Sulfur is present in coal in three forms: as organic sulfur, as pyritic sulfur (FeS2), and as sulfates. Except for highly weathered or oxidized coals, the sulfates represent a negligible amount (less than 0.05%). Organic sulfur predominates in low sulfur coals, and occurs mostly as thiols, sulfides, disulfides and substituted thiophenes. G. R. Hill and L. B. Lyon, Ind. Eng. Chem. 1960, 54, 36. High sulfur coals contain significant amounts of both organic and pyritic sulfur. Pyrite often is present in the form of distinct veins and can be easily removed. For the removal of finely dispersed pyrites and organic sulfur, coal must be refined.

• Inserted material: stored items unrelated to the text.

/-- Point k of a cam chain. -/
def Mem.point (m : Mem) (chain : List Nat) (k : Nat) : BitVec 64 := (m.word (m.pointWord chain k)).truncate 64

/-- Write one point, as one word: a merge of the byte class (R115, R221). -/
def Mem.putPoint (m : Mem) (chain : List Nat) (k : Nat) (p : BitVec 64) : Mem :=
  m.mergeWord (m.pointWord chain k) (Config.camTag p ++ p)

/-- Write points from number `k` on. -/
def Mem.putPoints (m : Mem) (chain : List Nat) : Nat → List (BitVec 64) → Mem
  | _, [] => m
  | k, p :: ps => (m.putPoint chain k p).putPoints chain (k + 1) ps

/-- Write a buffer into its chain: the header's bobbin, then the points. -/
def Mem.putCam (m : Mem) (chain : List Nat) (c : CamBuf) : Mem :=
  ((List.range 32).foldl (fun m j => m.mergeWord (m.bobbinWord (chain.getD 0 0) + j) (Config.camHeader c.bounded c.span c.rise j)) m).putPoints
    chain 0 c.points

/-- The buffer a chain holds. -/
def Mem.camOf (m : Mem) (h : CamHead) (chain : List Nat) : CamBuf :=
  ⟨h.bounded, h.span, h.rise, (List.range h.count).map (m.point chain)⟩

/-- The two buffers of a table. -/
def State.camActive (s : State) (i : Fin 64) : Option CamBuf := (s.cams[i].active).map fun h => s.mem.camOf h s.cams[i].chainActive
def State.camShadow (s : State) (i : Fin 64) : Option CamBuf := (s.cams[i].shadow).map fun h => s.mem.camOf h s.cams[i].chainShadow

/-! The publication map in the banks (R126). -/

/-- The word of entry j of the map: 32 entries to a bobbin. -/
def Mem.mapWord (m : Mem) (j : Nat) : Nat := m.bobbinWord (m.mapChain.getD (j / 32) 0) + j % 32

/-- Entry j of the map: endpoint in bits 23:0, index in bits 41:24, valid in bit 42. -/
def Mem.mapEntry (m : Mem) (j : Nat) : Option (BitVec 24 × Sample) :=
  let w := m.word (m.mapWord j)
  if w.getLsbD 42 then some (w.truncate 24, w.extractLsb' 24 18) else none

/-- The entries of the map. -/
def Mem.pubmap (m : Mem) : List (BitVec 24 × Sample) := (List.range m.mapCount).filterMap m.mapEntry

/-- The entry that holds an endpoint. -/
def Mem.mapIndex (m : Mem) (e : BitVec 24) : Option Nat := (List.range m.mapCount).find? fun j => (m.mapEntry j).any fun x => x.1 == e

/-- Store one entry, as one word. -/
def Mem.putEntry (m : Mem) (j : Nat) (e : BitVec 24) (v : Sample) : Mem :=
  m.mergeWord (m.mapWord j) (BitVec.ofNat 72 (e.toNat + v.toNat * 2 ^ 24 + 2 ^ 42))

/-- Store entries from number `j` on. -/
def Mem.putEntries (m : Mem) : Nat → List (BitVec 24 × Sample) → Mem
  | _, [] => m
  | j, x :: r => (m.putEntry j x.1 x.2).putEntries (j + 1) r

/-! Completions (R45 to R49). -/

def stOk : Half := 0x0000
def stProgress : Half := 0x0001
def stBadArg : Half := 0x0010
def stNotReady : Half := 0x0011
def stRefused : Half := 0x0012
def stTagInUse : Half := 0x0013
def stLongLimit : Half := 0x0014
def stRemoteLimit : Half := 0x0015
def stBusySwitch : Half := 0x0016
def stAborted : Half := 0x0017
def stAuthFail : Half := 0x0020
def stSafetyLocked : Half := 0x0021
def stVerifyFail : Half := 0x0022
def stUnreachable : Half := 0x0030
def stRemoteTimeout : Half := 0x0031
def stPoisoned : Half := 0x0040
def stNoBobbin : Half := 0x0041
def stDmaFault : Half := 0x0042

/-- The value effective_cycle reads where a command has no cyclic effect (R45). -/
def noCycle : BitVec 48 := 0xFFFFFFFFFFFF

def State.pushCmpl (s : State) (mb : MbId) (c : Cmpl) : State :=
  s.modMb mb fun m => { m with pend := m.pend ++ [c] }

/-- A final completion of a command that holds its tag. -/
def finalCmpl (i : Instr) (o : Origin) (st : Half) (cycle : BitVec 48) (res : List Byte) : Cmpl where
  opcode := (opcodeOf i).getD 0
  tag := o.tag
  final := true
  reject := false
  irq := o.irq
  status := st
  progress := BitVec.ofNat 16 res.length
  cycle := cycle
  result := res
  remote := o.remote

/-- A command that a stop of the distaff ended answers ABORTED whatever became of it; a set that took effect gives it
its cycle (R53). -/
def State.settleOwed (s : State) (w : Owed) (cycle : BitVec 48) : State :=
  let w' := { w with cmd := none, c := { w.c with cycle := cycle } }
  if s.dist.st = .running then (s.modDist fun d => { d with owed := d.owed.erase w }).pushCmpl w.mb w'.c
  else s.modDist fun d => { d with owed := d.owed.map fun x => if x = w then w' else x }

/-- What the distaff owes for a command. -/
def State.owedFor (s : State) (i : Instr) : Option Owed := s.dist.owed.find? fun w => w.cmd == some i

/-- End a command: its final completion waits to be written. -/
def State.finish (s : State) (i : Instr) (o : Origin) (st : Half) (res : List Byte) : State :=
  match s.owedFor i with
  | some w => s.settleOwed w noCycle
  | none => s.pushCmpl o.mb (finalCmpl i o st noCycle res)

/-- End a command with the cycle its set took effect in. -/
def State.finishAt (s : State) (i : Instr) (o : Origin) (st : Half) (cycle : BitVec 48) : State :=
  match s.owedFor i with
  | some w => s.settleOwed w cycle
  | none => s.pushCmpl o.mb (finalCmpl i o st cycle [])

/-- Is the response ring full (R46)? -/
def Mailbox.full (m : Mailbox) : Bool := m.rspPi - m.rspCi == 64

/-- Has a mailbox a request the distaff could take (R46, R49)? -/
def requestWaits (s : State) (mb : MbId) : Bool := s.mb[mb].reqPi != s.mb[mb].reqCi && !s.mb[mb].full

/-- May a request of the mailbox be taken in this turn: it has given none yet, or no other mailbox that has given none has
one to give, and a new turn begins (R49); and no short command is still at work (R115)? -/
def turnOpen (s : State) (mb : MbId) : Bool :=
  s.dist.edit.isNone && (!s.dist.turn.getLsbD mb || (List.finRange 8).all fun m => s.dist.turn.getLsbD m || !requestWaits s m)

/-- The distaff takes a request of a mailbox: its turn, its place in the order of completions, and, where the command runs,
room for one step of a long operation after it (R49, R51). -/
def State.takeRequest (s : State) (mb : MbId) (tag : Fin 32) (reject : Bool) : State :=
  (s.modMb mb fun m => { m with order := m.order ++ [(tag, reject)] }).modDist fun d => { d with
    stepped := reject && d.stepped, turn := if d.turn.getLsbD mb then setBit 0 mb true else setBit d.turn mb true }

/-- A remote request uses its mailbox's turn; its completion has no place in the order of the short commands' (R49). -/
def State.takeTurn (s : State) (mb : MbId) : State :=
  s.modDist fun d => { d with turn := if d.turn.getLsbD mb then setBit 0 mb true else setBit d.turn mb true }

/-- In a full ring a command's newest IN_PROGRESS takes the place of its older ones (R46). -/
def State.dropReports (s : State) (mb : MbId) (tag : Fin 32) : State :=
  if s.mb[mb].full then s.modMb mb fun m => { m with pend := m.pend.filter fun x => x.final || x.tag != tag } else s

/-- A completion of a request refused at once: final and reject set, the tag not taken (R48). -/
def State.pushReject (s : State) (mb : MbId) (c : Cmpl) : State := (s.takeRequest mb c.tag true).pushCmpl mb c

/-- What a refusal at once answers. -/
def rejectCmpl (i : Instr) (o : Origin) (st : Half) : Cmpl := { finalCmpl i o st noCycle [] with reject := true }

/-- Refuse a request at once (R48). -/
def State.reject (s : State) (i : Instr) (o : Origin) (st : Half) : State := s.pushReject o.mb (rejectCmpl i o st)

end Sys2Proof.Machine
end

There are basically two groups of desulfurization processes to remedy atmospheric pollution on combustion of sulfur-bearing coal. One group of methods deals with the desulfurization of the combustion gases, the other with the treatment of coal prior to combustion. The latter group can be subdivided into physical (flotation, magnetic cleaning) and chemical methods. These physical methods can remove up to about 90% of the pyritic sulfur. The chemical methods are based on the oxidation or reduction of sulfur. There are several chemical methods of reducing sulfur content by treating coal at elevated temperatures with various gases such as hydrogen, nitrogen, chlorine, ozone, etc. S. Friedman, and Z. I. Warzinsky, Trans ASME, 1976, Paper No. 76-WA/APC-2. E. T. K. Huang and A. H. Pulsifier, "Coal desulfurization during gaseous treatment", ACS Symposium Series, 1977, 64, Coal Desulfurization, 290-304. R. D. Snow, Ind. Eng. Chem. 1932, 24, 903-909. J. C. Agarwal, R. A. Gilberti and P. F. Irminger, Min. Cong. J., 1975, 61, 40-43. Hydrogen, steam and air are very effective for removal of pyritic and organic sulfur from coal at temperatures of 450°-900° C. Reduction in total sulfur in coal is significant but coal undergoes oxidation (mostly CO2 is formed) and heat control in the remaining char is reduced by about 10%.

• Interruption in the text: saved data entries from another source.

-- ==== Sys2Proof/Machine/Law.lean ====
section
/-! DEFINITION. What the plies compute: coefficient blocks (R83, R84, R154), the standard law (R82), the
field-oriented current ply (R86), field weakening (R87), the preset of manual mode (R88), and the sine the microstep
table and the angle transforms rest on. -/

namespace Sys2Proof.Machine

/-! Sine. -/

/-- π scaled by 2^48. -/
def piFix : Int := 884279719003555

/-- Taylor terms of the sine of `x`, scaled by 2^48: `n` more terms, the next of order `k`. -/
def sinTerms : Nat → Nat → Int → Int → Int → Int
  | 0, _, _, _, acc => acc
  | n + 1, k, x2, term, acc =>
    let t := -(term * x2 / 2 ^ 48) / ((k + 1) * (k + 2) : Nat)
    sinTerms n (k + 2) x2 t (acc + t)

/-- Sine of `a` × π / 2^17 scaled by 2^48, for `a` up to 2^16. -/
def sinFix (a : Nat) : Int :=
  let x := (a : Int) * piFix / 2 ^ 17
  sinTerms 10 1 (x * x / 2 ^ 48) x x

/-- Sine of an 18-bit angle, scaled by 2^48 (R7). -/
def sinAngle (a : Nat) : Int :=
  let a := a % 262144
  let q := a / 65536
  let j := a % 65536
  match q with
  | 0 => sinFix j
  | 1 => sinFix (65536 - j)
  | 2 => -sinFix j
  | _ => -sinFix (65536 - j)

/-- Sine as an 18-bit fraction with the error of at most 2 LSB that R202 allows (log entry 7). -/
def sin18 (key a : Nat) : Int :=
  satInt 18 (roundShift (sinAngle a) 31 + clampInt (-2) 2 (Config.sinErr key a))

def cos18 (key a : Nat) : Int := sin18 key (a + 65536)

/-- The reset microstep table T[j] = round(0x1_FFFF × sin(j × π/512)) (R155). -/
def sineStep (j : Nat) : Nat := (roundShift (0x1FFFF * sinFix (j * 256)) 48).toNat

/-- 1/√3, scaled by 2^48. -/
def invSqrt3 : Rat := (162509653574041 : Rat) / (2 ^ 48 : Nat)

/-- A square root in the integers whose rounding the manual does not state (log entry 5). -/
def rootFree (key site n : Nat) : Nat :=
  let r := isqrt n
  if r * r = n then r else if Config.roundUp key site (n : Rat) then r + 1 else r

/-! Coefficient blocks. -/

/-- The 3-byte form of R83: an 18-bit integer sign-extended to 24 bits, or nothing. -/
def coef? (bs : List Byte) (off : Nat) : Option Int :=
  let v := fieldU bs off 3
  if v % 2 ^ 18 / 2 ^ 17 = 0 then (if v < 2 ^ 17 then some v else none)
  else if v / 2 ^ 17 = 127 then some ((v : Int) - 2 ^ 24) else none

/-- `n` values of the 3-byte form from byte `off` on. -/
def coefs? (bs : List Byte) (off : Nat) : Nat → Option (List Int)
  | 0 => some []
  | n + 1 =>
    match coef? bs off, coefs? bs (off + 3) n with
    | some c, some r => some (c :: r)
    | _, _ => none

/-- Cut a list into rows of `w`. -/
def rowsOf (w : Nat) : Nat → List Int → List (List Int)
  | 0, _ => []
  | n + 1, l => l.take w :: rowsOf w n (l.drop w)

/-- Are all bytes of `[lo, hi)` zero? -/
def zeroBytes (bs : List Byte) (lo hi : Nat) : Bool := ((bs.drop lo).take (hi - lo)).all (· == 0)

/-- The ply-specific ranges of R84 for ply 0, 1 or 2. -/
def plyFieldsOk (ply : Nat) (bs : List Byte) : Bool :=
  match ply with
  | 0 => (coef? bs 16).isSome && (coef? bs 19).isSome && (coef? bs 22).isSome && decide (fieldU bs 25 1 ≤ 15) &&
      (match coef? bs 26 with
        | some m => decide (0 ≤ m)
        | none => false) && zeroBytes bs 29 32
  | 1 => decide (1 ≤ fieldU bs 16 4) && decide (fieldU bs 16 4 < 2 ^ 31) && (coef? bs 20).isSome && (coef? bs 23).isSome &&
      (match coef? bs 26 with
        | some m => decide (m ≤ 0)
        | none => false) && decide (fieldU bs 29 1 ≤ 15) && zeroBytes bs 30 32
  | _ => decide (fieldU bs 16 1 ≤ 46) && decide (1 ≤ fieldU bs 21 2) && zeroBytes bs 23 32

/-- A coefficient block for a ply, or nothing where a rule of R83 or R84 is broken. -/
def plyBlock? (ply : Nat) (bs : List Byte) : Option PlyBlock :=
  let n := fieldU bs 0 1
  let m := fieldU bs 1 1
  let p := fieldU bs 2 1
  let flags := fieldU bs 3 1
  let integ := fieldU bs 13 1
  let body := 32 + 3 * ((n + p) * (n + m) + 2 * p)
  let clamp := [fieldU bs 4 1, fieldU bs 5 1]
  let sOut := [fieldU bs 9 1, fieldU bs 10 1]
  let valid := decide (1 ≤ n) && decide (n ≤ 8) && decide (1 ≤ m) && decide (m ≤ 4) && p == (if ply = 0 then 2 else 1) &&
    decide (flags ≤ (if ply = 0 then 1 else 0)) && decide (bs.length = (body + 7) / 8 * 8) &&
    clamp.all (fun c => decide (c < 2 ^ n)) && (p == 2 || fieldU bs 5 1 == 0) && zeroBytes bs 6 8 &&
    decide (fieldU bs 8 1 ≤ 15) && sOut.all (fun c => decide (c ≤ 15)) && (p == 2 || fieldU bs 10 1 == 0) &&
    zeroBytes bs 11 13 && zeroBytes bs 14 16 && zeroBytes bs body bs.length &&
    (if ply = 1 then bits integ 6 3 == 0 && (!bit integ 7 || decide (integ % 8 < n)) else integ == 0) &&
    plyFieldsOk ply bs
  if !valid then none
  else
    match coefs? bs 32 ((n + p) * (n + m)), coefs? bs (32 + 3 * ((n + p) * (n + m))) (2 * p) with
    | some cs, some ls =>
      let rows := rowsOf (n + m) (n + p) cs
      let lims := (rowsOf 2 p ls).map fun r => (r.getD 0 0, r.getD 1 0)
      if lims.all (fun l => decide (l.1 ≤ l.2)) then
        let c := fun off => (coef? bs off).getD 0
        some {
          n := n, m := m, p := p, decouple := flags == 1, clamp := clamp, sState := fieldU bs 8 1, sOut := sOut
          integ := if bit integ 7 then some (integ % 8) else none
          outRows := rows.take p, stateRows := rows.drop p, limits := lims
          cLq := if ply = 0 then c 16 else 0, cLd := if ply = 0 then c 19 else 0, cPsi := if ply = 0 then c 22 else 0
          sDec := if ply = 0 then fieldU bs 25 1 else 0
          mMax := if ply = 0 then (if c 26 = 0 then 0x1FFFF else c 26) else 0
          velFs := if ply = 1 then fieldU bs 16 4 else 0
          fwStart := if ply = 1 then c 20 else 0, kFw := if ply = 1 then c 23 else 0
          idMin := if ply = 1 then c 26 else 0, sFw := if ply = 1 then fieldU bs 29 1 else 0
          peShift := if ply = 2 then fieldU bs 16 1 else 0
          ferrLimit := if ply = 2 then fieldU bs 17 4 else 0
          ferrTime := if ply = 2 then fieldU bs 21 2 else 0 }
      else none
    | _, _ => none

/-- A stepper block (R154); `needsFs` for a step-generator strand with a feedback unit. -/
def stepperBlock? (needsFs : Bool) (bs : List Byte) : Option StepperBlock :=
  let b : StepperBlock := ⟨fieldU bs 0 4, fieldU bs 4 4, fieldU bs 8 4, fieldU bs 12 2, fieldU bs 14 2, fieldU bs 16 2,
    fieldU bs 18 4⟩
  if decide (bs.length = 32) && b.msNum != 0 && b.cntDen != 0 && (b.window == 0 || b.stallTime != 0) &&
      (if needsFs then decide (1 ≤ b.velFs) && decide (b.velFs < 2 ^ 31) else b.velFs == 0) && zeroBytes bs 22 32
  then some b else none

/-- Points of an auxiliary curve from byte 32 on (R146). -/
def auxPoints (bs : List Byte) (n : Nat) : List (Int × Nat) :=
  (List.range n).map fun i => (fieldS bs (32 + 8 * i) 4, fieldU bs (36 + 8 * i) 4)

/-- Are the values strictly rising? -/
def rising : List Int → Bool
  | a :: b :: r => decide (a < b) && rising (b :: r)
  | _ => true

/-- An auxiliary curve (R146), or nothing. -/
def auxCurve? (hysteresis : Nat) (bs : List Byte) : Option AuxCurve :=
  let n := fieldU bs 2 1
  let pts := auxPoints bs n
  let handover := fieldU bs 8 4
  let dir := fieldU bs 3 1
  let input := fieldU bs 0 1
  match coef? bs 12, coef? bs 20, fin? 32 dir with
  | some start, some res, d =>
    if decide (input ≤ 1) && (if input = 0 then decide (fieldU bs 1 1 < 16) else fieldU bs 1 1 == 0) &&
        decide (2 ≤ n) && decide (n ≤ 32) && decide (bs.length = 32 + 8 * n) && (d.isSome || dir == 255) &&
        decide (fieldU bs 4 4 ≤ handover) && decide (0 < start) && fieldU bs 15 1 == 0 && decide (1 ≤ fieldU bs 16 4) &&
        decide (0 < res) && fieldU bs 23 1 == 0 && decide (1 ≤ fieldU bs 24 2) && decide (fieldU bs 24 2 ≤ 1000) &&
        decide (fieldU bs 26 2 ≤ 1000) && decide (10 ≤ fieldU bs 28 2) && decide (fieldU bs 28 2 ≤ 2000) &&
        rising (pts.map (·.1)) && pts.all (fun p => decide (handover ≤ p.2)) then
      some ⟨input == 1, fieldU bs 1 1, d, fieldU bs 4 4, handover, start, fieldU bs 16 4, res, fieldU bs 24 2,
        fieldU bs 26 2, fieldU bs 28 2, fieldU bs 30 2, hysteresis, pts⟩
    else none
  | _, _, _ => none

/-! The standard law (R82). -/

/-- One row of the matrix: the accumulated sum. -/
def rowSum (row w : List Int) : Int := (List.zipWith (· * ·) row w).foldl (· + ·) 0

/-- A row scaled and saturated: sat18((acc + 2^(16 − s)) >> (17 − s)). -/
def scaleRow (acc : Int) (s : Nat) : Int := satInt 18 ((acc + (2 ^ (16 - s) : Nat)) / (2 ^ (17 - s) : Nat))

/-- The raw outputs of a block on the vector of states and inputs. -/
def rawOut (b : PlyBlock) (w : List Int) : List Int :=
  List.zipWith (fun row s => scaleRow (rowSum row w) s) b.outRows b.sOut

/-- Does an output's limit hold state `j` back (the anti-windup test of R82)? -/
def windsUp (b : PlyBlock) (raw out : List Int) (j : Nat) (old new : Int) : Bool :=
  (List.range b.p).any fun i =>
    let r := raw.getD i 0
    let u := out.getD i 0
    r != u && bit (b.clamp.getD i 0) j &&
      ((b.outRows.getD i []).getD j 0 * (new - old)).sign == (r - u).sign

/-- The new states from old states, inputs, raw and limited outputs. -/
def nextStates (b : PlyBlock) (x v raw out : List Int) : List Int :=
  let w := x ++ v
  (List.range b.n).map fun j =>
    let old := x.getD j 0
    let new := scaleRow (rowSum (b.stateRows.getD j []) w) b.sState
    if windsUp b raw out j old new then old else new

/-- The state vector a block starts with: what was there, or zeros where n changes (R85). -/
def padStates (n : Nat) (x : List Int) : List Int := if x.length = n then x else List.replicate n 0

/-- One update of a ply with per-output limits: new states, outputs, and whether an output was limited. -/
def plyUpdate (b : PlyBlock) (x v : List Int) (limits : List (Int × Int)) : List Int × List Int × Bool :=
  let x := padStates b.n x
  let v := v.take b.m
  let raw := rawOut b (x ++ v)
  let out := List.zipWith (fun r (l : Int × Int) => clampInt l.1 l.2 r) raw limits
  (nextStates b x v raw out, out, raw != out)

/-- Preset the state `integ` names so that the unlimited output equals `out` (R88); a zero gain leaves it. -/
def presetState (key : Nat) (b : PlyBlock) (x v : List Int) (out : Int) : List Int :=
  match b.integ with
  | none => x
  | some j =>
    let x := padStates b.n x
    let row := b.outRows.getD 0 []
    let h := row.getD j 0
    if h = 0 then x
    else
      let rest := rowSum row (x.set j 0 ++ v.take b.m)
      let want := out * (2 ^ (17 - b.sOut.getD 0 0) : Nat)
      x.set j (satInt 18 (roundFree key 3 (((want - rest : Int) : Rat) / (h : Int))))

/-! The current ply (R86). -/

/-- The Clarke values before saturation. -/
def clarkeRaw (key : Nat) (a b c : Int) : Int × Int × Int :=
  (roundFree key 4 (((2 * a - b - c : Int) : Rat) / 3), roundFree key 5 (((b - c : Int) : Rat) * invSqrt3),
   roundFree key 6 (((a + b + c : Int) : Rat) / 3))

/-- Clarke: i_α, i_β and i_0 of three phase samples. -/
def clarke (key : Nat) (a b c : Int) : Int × Int × Int :=
  let r := clarkeRaw key a b c
  (satInt 18 r.1, satInt 18 r.2.1, satInt 18 r.2.2)

/-- The Park values before saturation. -/
def parkRaw (key : Nat) (al be : Int) (th : Nat) : Int × Int :=
  let s := sin18 key th
  let c := cos18 key th
  (roundFree key 7 (((al * c + be * s : Int) : Rat) / (2 ^ 17 : Nat)), roundFree key 8 (((be * c - al * s : Int) : Rat) / (2 ^ 17 : Nat)))

/-- Park: α·cos θ + β·sin θ and −α·sin θ + β·cos θ. -/
def park (key : Nat) (al be : Int) (th : Nat) : Int × Int :=
  let r := parkRaw key al be th
  (satInt 18 r.1, satInt 18 r.2)

/-- The inverse Park values before saturation. -/
def iParkRaw (key : Nat) (d q : Int) (th : Nat) : Int × Int :=
  let s := sin18 key th
  let c := cos18 key th
  (roundFree key 9 (((d * c - q * s : Int) : Rat) / (2 ^ 17 : Nat)), roundFree key 10 (((d * s + q * c : Int) : Rat) / (2 ^ 17 : Nat)))

/-- Inverse Park: d·cos θ − q·sin θ and d·sin θ + q·cos θ. -/
def iPark (key : Nat) (d q : Int) (th : Nat) : Int × Int :=
  let r := iParkRaw key d q th
  (satInt 18 r.1, satInt 18 r.2)

/-- The result of one current-ply update. -/
structure CurOut where
  x : List Int
  vd : Int
  vq : Int
  sat : Bool
deriving DecidableEq, Repr

/-- Law, decoupling and vector limit on the inputs i_d, i_q, r_d, r_q at velocity `om` (R82, R86). The estimates of
the decoupling are the first two states (log entry 23), and the decoupled outputs saturate to 18 bits before the vector
limit (log entry 96). -/
def currentLaw (key : Nat) (b : PlyBlock) (x v : List Int) (om : Int) : CurOut :=
  let x := padStates b.n x
  let v := v.take b.m
  let raw := rawOut b (x ++ v)
  let scale : Rat := (2 ^ b.sDec : Nat) / (2 ^ 17 : Nat)
  let one : Rat := (2 ^ 17 : Nat)
  let dD : Rat := (b.cLq * om * x.getD 1 0 : Int) * scale / one
  let dQ : Rat := (b.cLd * om * x.getD 0 0 : Int) * scale / one + (b.cPsi * om : Int) * scale
  let ud := if b.decouple then satInt 18 (raw.getD 0 0 - roundFree key 11 dD) else raw.getD 0 0
  let uq := if b.decouple then satInt 18 (raw.getD 1 0 + roundFree key 12 dQ) else raw.getD 1 0
  let vd := clampInt (-b.mMax) b.mMax ud
  let q : Int := rootFree key 13 (b.mMax * b.mMax - vd * vd).toNat
  let vq := clampInt (-q) q uq
  ⟨nextStates b x v [ud, uq] [vd, vq], vd, vq, ud != vd || uq != vq⟩

/-- Field weakening (R87): the new d reference. -/
def fieldWeaken (key : Nat) (b : PlyBlock) (mMax vd vq idRef : Int) : Int :=
  let mag : Int := rootFree key 14 (vd * vd + vq * vq).toNat
  let m : Rat := if mMax = 0 then 0 else (mag * (2 ^ 17 : Nat) : Int) / (mMax : Int)
  let step : Rat := (b.kFw : Rat) * (2 ^ b.sFw : Nat) / (2 ^ 17 : Nat) * ((b.fwStart : Rat) - m)
  clampInt b.idMin 0 (idRef + roundFree key 15 step)

/-- The limit of the q reference (R87). -/
def iqLimit (key : Nat) (b : PlyBlock) (idRef : Int) : Int :=
  let l := b.limits.getD 0 (0, 0)
  let iMax := min |l.1| |l.2|
  rootFree key 16 (iMax * iMax - idRef * idRef).toNat

/-- A velocity in 1/16 count/s as an 18-bit fraction of vel_fs (R78). -/
def velFrac (key velFs : Nat) (v : Int) : Int :=
  if velFs = 0 then 0 else satInt 18 (roundFree key 17 ((v : Rat) * (2 ^ 17 : Nat) / (16 * velFs : Nat)))

/-- An 18-bit fraction of vel_fs as a velocity in 1/16 count/s. -/
def fracVel (key velFs : Nat) (v : Int) : Int := roundFree key 18 ((v : Rat) * (16 * velFs : Nat) / (2 ^ 17 : Nat))

/-- An acceleration in count/s² as a fraction of vel_fs per ply period of `ns` (R78). -/
def accFrac (key velFs ns : Nat) (a : Int) : Int :=
  if velFs = 0 then 0
  else satInt 18 (roundFree key 19 ((a : Rat) * (2 ^ 17 : Nat) * ns / ((1000000000 : Nat) * velFs : Nat)))

/-- Position error of a ply: sat18(error >> pe_shift) (R78). -/
def posErr (b : PlyBlock) (e : Int) : Int := satInt 18 (asr e b.peShift)

/-- Following error in Q23.8, saturating (R78): the error is in Q47.16. -/
def ferrOf (e : Int) : Int := satInt 32 (asr e 8)

end Sys2Proof.Machine
end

Other chemical methods are based on the treatment of coal with liquids. Coal has been leached with molten NaOH; KOH (1 to 1 ratio). The caustic is filtered from the coal and the coal is washed with H2 O. The method is most efficient at approximately 400° C. Both pyritic and organic sulfur is removed from the coal. There is significant decrease in coal volatile matter and heating value. L. Reggel and R. Raymond, Am. Chem. Soc., Fuel Dv. Preprints, 17:(1), 44, 1972. In another method, coal is digested with a metal oxide such as calcium oxide or sodium oxide in the presence of a fused metal chloride at 400°-600° C. followed by reaction with anhydrous hydrogen chloride (U.S. Pat. No. 3,909,213). U.S. Pat. No. 4,118,200, Oct. 3, 1978, discloses desulfurizing coal in a liquid fused salt bath in the presence of chlorine at about 350°-450° C.
Crushed coal has been mixed with a 10% aqueous solution of sodium hydroxide and a small amount of calcium hydroxide. The mixture is heated under pressure to a temperature of 225°-350° C. for 30 mins. P. X. Mascinatonio, Fuel, 44, 269, 1965. About 95% of the pyrite sulfur and up to 70% of organic sulfur is removed. From 5-10% of coal is dissolved under these conditions.
R. A. Meyers, in a process designed to remove pyritic sulfur (see R. A. Meyers, "Coal desulfurization", M. Dekker Inc., New York and Basel, pages 108-173, 1977, and Canadian Pat. No. 969,883, June 24, 1975) treated crushed coal with a water solution of ferric ions (usually as sulfate) at a temperature of up to 100°-140° C., followed by washing with water and optionally, extraction with an organic solvent to remove free sulfur (and with p-cresol some organic sulfur also). This process results in the removal of up to 90-95% of the pyritic sulfur but in most cases does not remove the organic sulfur. Meyers' method, therefore, is suitable primarily for coals with high pyritic and low organic sulfur content.
It would be desirable to have available a relatively simple and economical way of removing both the pyritic sulfur and the organic sulfur, and lowering the ash content, at the same time.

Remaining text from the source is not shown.